» WHAT THIS TASK INVOLVES: Only the stretch of the listing below that runs from the line with "def kemNtt (f" through the line with "(List.zipWith (fun z" is to be printed, exactly and with both ends.

━━━━━━━━━━

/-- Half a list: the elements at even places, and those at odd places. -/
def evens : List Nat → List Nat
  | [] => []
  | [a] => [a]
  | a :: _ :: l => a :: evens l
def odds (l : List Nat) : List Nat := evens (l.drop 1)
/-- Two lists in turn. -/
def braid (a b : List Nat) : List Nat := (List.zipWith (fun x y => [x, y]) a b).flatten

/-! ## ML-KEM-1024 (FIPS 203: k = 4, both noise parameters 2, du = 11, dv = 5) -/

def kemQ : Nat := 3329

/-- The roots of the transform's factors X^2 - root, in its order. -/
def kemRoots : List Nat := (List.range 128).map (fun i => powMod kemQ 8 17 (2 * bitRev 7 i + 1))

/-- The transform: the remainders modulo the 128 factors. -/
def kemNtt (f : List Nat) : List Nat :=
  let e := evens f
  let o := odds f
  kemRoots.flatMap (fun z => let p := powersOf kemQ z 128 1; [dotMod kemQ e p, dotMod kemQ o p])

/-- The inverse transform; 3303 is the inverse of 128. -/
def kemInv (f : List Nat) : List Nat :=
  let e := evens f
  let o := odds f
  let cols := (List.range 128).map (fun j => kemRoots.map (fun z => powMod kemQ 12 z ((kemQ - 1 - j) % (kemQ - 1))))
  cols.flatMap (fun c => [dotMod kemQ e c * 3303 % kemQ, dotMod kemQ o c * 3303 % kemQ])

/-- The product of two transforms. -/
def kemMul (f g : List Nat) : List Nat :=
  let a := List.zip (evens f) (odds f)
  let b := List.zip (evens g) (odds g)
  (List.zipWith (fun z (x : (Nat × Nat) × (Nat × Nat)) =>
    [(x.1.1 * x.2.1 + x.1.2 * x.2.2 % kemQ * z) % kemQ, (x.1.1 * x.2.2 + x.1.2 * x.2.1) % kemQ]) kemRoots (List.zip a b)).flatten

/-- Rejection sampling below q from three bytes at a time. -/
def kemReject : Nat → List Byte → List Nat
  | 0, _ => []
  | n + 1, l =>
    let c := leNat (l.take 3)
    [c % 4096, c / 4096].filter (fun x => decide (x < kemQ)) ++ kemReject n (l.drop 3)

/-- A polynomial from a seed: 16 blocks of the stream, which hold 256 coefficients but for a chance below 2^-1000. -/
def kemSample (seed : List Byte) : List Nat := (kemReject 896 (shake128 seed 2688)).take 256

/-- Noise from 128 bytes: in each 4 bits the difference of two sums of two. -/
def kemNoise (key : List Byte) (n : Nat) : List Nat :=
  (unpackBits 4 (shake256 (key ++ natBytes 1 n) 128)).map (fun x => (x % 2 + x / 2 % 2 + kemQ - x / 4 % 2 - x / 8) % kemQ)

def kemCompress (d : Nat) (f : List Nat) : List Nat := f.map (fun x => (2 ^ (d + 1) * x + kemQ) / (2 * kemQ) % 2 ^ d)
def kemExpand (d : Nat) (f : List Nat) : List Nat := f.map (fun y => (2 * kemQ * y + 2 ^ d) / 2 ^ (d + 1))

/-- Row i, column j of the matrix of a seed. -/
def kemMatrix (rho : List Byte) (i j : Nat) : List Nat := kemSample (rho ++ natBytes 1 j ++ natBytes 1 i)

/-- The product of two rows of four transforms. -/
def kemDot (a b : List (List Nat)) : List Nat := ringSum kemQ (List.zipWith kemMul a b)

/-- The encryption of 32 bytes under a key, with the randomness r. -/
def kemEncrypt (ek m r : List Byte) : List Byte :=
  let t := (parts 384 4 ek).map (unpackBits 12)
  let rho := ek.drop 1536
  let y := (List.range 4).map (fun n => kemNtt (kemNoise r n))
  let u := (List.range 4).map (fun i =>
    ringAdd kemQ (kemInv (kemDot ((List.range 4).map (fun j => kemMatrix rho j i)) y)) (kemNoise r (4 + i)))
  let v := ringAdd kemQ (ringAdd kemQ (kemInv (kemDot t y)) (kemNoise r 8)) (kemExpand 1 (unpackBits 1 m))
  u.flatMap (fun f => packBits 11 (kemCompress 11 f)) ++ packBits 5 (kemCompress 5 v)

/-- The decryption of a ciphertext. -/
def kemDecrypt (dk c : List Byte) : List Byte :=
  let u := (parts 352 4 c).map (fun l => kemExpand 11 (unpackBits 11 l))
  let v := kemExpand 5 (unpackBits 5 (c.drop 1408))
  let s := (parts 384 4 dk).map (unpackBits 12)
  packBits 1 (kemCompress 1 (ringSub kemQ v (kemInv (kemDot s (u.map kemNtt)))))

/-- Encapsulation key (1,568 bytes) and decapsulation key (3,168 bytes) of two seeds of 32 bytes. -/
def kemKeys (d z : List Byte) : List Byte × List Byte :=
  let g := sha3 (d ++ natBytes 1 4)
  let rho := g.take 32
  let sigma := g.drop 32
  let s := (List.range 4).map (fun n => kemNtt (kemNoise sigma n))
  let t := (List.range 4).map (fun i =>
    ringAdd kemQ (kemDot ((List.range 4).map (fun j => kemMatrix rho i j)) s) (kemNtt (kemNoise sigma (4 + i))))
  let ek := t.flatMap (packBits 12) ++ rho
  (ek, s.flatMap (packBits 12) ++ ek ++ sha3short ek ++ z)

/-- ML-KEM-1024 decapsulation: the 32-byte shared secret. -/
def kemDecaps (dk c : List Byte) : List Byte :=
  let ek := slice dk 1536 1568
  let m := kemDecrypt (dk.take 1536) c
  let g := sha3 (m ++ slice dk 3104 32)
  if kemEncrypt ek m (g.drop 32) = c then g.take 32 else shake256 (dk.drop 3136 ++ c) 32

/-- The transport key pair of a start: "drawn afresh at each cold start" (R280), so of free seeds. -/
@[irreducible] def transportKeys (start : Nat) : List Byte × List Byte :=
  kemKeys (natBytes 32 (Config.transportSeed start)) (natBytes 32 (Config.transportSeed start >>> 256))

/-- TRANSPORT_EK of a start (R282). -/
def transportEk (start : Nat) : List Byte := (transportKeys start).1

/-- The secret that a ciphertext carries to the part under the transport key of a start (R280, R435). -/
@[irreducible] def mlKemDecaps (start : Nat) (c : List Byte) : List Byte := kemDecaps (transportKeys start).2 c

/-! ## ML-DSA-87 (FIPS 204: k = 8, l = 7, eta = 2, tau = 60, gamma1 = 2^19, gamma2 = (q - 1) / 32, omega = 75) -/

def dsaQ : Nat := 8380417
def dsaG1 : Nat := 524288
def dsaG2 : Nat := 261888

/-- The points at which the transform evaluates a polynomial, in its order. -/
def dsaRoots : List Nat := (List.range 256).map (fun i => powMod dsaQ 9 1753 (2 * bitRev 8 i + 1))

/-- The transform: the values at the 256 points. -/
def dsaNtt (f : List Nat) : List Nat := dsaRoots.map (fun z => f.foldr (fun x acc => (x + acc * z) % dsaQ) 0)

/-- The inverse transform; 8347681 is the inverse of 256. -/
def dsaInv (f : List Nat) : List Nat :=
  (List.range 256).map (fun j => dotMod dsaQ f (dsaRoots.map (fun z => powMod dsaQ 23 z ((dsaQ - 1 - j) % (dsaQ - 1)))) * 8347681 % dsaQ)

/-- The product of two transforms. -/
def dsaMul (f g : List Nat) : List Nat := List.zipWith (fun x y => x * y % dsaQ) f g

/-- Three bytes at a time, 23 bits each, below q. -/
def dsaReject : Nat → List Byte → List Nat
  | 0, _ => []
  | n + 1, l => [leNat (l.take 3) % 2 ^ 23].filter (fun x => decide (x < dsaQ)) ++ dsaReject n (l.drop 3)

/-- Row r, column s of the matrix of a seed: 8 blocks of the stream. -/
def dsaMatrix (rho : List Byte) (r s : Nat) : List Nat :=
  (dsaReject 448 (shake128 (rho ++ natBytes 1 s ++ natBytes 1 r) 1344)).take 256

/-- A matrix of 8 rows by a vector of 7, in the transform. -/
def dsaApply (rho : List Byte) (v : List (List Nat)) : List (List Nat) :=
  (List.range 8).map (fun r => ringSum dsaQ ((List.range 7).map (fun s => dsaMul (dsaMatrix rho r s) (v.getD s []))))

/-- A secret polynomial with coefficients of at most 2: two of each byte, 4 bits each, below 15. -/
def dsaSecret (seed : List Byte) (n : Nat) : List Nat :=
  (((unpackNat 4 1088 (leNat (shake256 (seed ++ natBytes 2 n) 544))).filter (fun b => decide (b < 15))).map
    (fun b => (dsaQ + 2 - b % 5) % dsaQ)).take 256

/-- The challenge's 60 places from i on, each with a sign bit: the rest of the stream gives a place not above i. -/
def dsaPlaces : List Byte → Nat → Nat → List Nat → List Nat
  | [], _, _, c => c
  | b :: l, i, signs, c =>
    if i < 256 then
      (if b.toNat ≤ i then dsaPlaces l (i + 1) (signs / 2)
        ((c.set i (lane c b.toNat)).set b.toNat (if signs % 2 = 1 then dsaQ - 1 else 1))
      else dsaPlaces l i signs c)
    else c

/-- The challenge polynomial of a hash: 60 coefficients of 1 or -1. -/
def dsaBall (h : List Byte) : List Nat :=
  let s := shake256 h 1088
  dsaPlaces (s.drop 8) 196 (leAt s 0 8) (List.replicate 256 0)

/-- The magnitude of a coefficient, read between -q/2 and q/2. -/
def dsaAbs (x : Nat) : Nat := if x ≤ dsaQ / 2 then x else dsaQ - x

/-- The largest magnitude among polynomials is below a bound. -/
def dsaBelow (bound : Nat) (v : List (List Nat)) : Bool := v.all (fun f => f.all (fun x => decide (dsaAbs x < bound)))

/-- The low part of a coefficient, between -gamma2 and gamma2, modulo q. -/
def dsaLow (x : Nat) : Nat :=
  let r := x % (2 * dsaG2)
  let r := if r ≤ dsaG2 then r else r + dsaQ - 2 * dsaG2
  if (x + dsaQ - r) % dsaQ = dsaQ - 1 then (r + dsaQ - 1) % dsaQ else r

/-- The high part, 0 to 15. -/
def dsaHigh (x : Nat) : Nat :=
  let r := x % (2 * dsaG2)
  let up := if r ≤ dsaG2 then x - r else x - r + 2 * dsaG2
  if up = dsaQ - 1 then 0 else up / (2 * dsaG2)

━━━━━━━━━━

» RESULT:
def kemNtt (f : List Nat) : List Nat :=
  let e := evens f
  let o := odds f
  kemRoots.flatMap (fun z => let p := powersOf kemQ z 128 1; [dotMod kemQ e p, dotMod kemQ o p])

/-- The inverse transform; 3303 is the inverse of 128. -/
def kemInv (f : List Nat) : List Nat :=
  let e := evens f
  let o := odds f
  let cols := (List.range 128).map (fun j => kemRoots.map (fun z => powMod kemQ 12 z ((kemQ - 1 - j) % (kemQ - 1))))
  cols.flatMap (fun c => [dotMod kemQ e c * 3303 % kemQ, dotMod kemQ o c * 3303 % kemQ])

/-- The product of two transforms. -/
def kemMul (f g : List Nat) : List Nat :=
  let a := List.zip (evens f) (odds f)
  let b := List.zip (evens g) (odds g)
  (List.zipWith (fun z (x : (Nat × Nat) × (Nat × Nat)) =>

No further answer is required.